* Provided information *
#####
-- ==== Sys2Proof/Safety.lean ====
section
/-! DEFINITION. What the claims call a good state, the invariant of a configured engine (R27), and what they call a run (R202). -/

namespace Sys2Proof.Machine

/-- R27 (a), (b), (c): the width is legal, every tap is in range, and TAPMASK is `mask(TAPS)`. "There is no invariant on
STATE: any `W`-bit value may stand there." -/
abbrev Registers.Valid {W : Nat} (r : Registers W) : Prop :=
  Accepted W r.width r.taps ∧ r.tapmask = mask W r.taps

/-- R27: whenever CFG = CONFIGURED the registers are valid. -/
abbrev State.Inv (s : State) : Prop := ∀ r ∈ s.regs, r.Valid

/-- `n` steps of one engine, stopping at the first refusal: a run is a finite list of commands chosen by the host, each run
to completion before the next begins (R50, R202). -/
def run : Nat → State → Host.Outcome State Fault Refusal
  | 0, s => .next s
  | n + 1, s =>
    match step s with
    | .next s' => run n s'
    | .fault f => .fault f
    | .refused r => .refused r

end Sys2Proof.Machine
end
#####
* Assignment *
With "engine" as the search word, count the matching lines in the records and give the number alone.

* Expected output *
2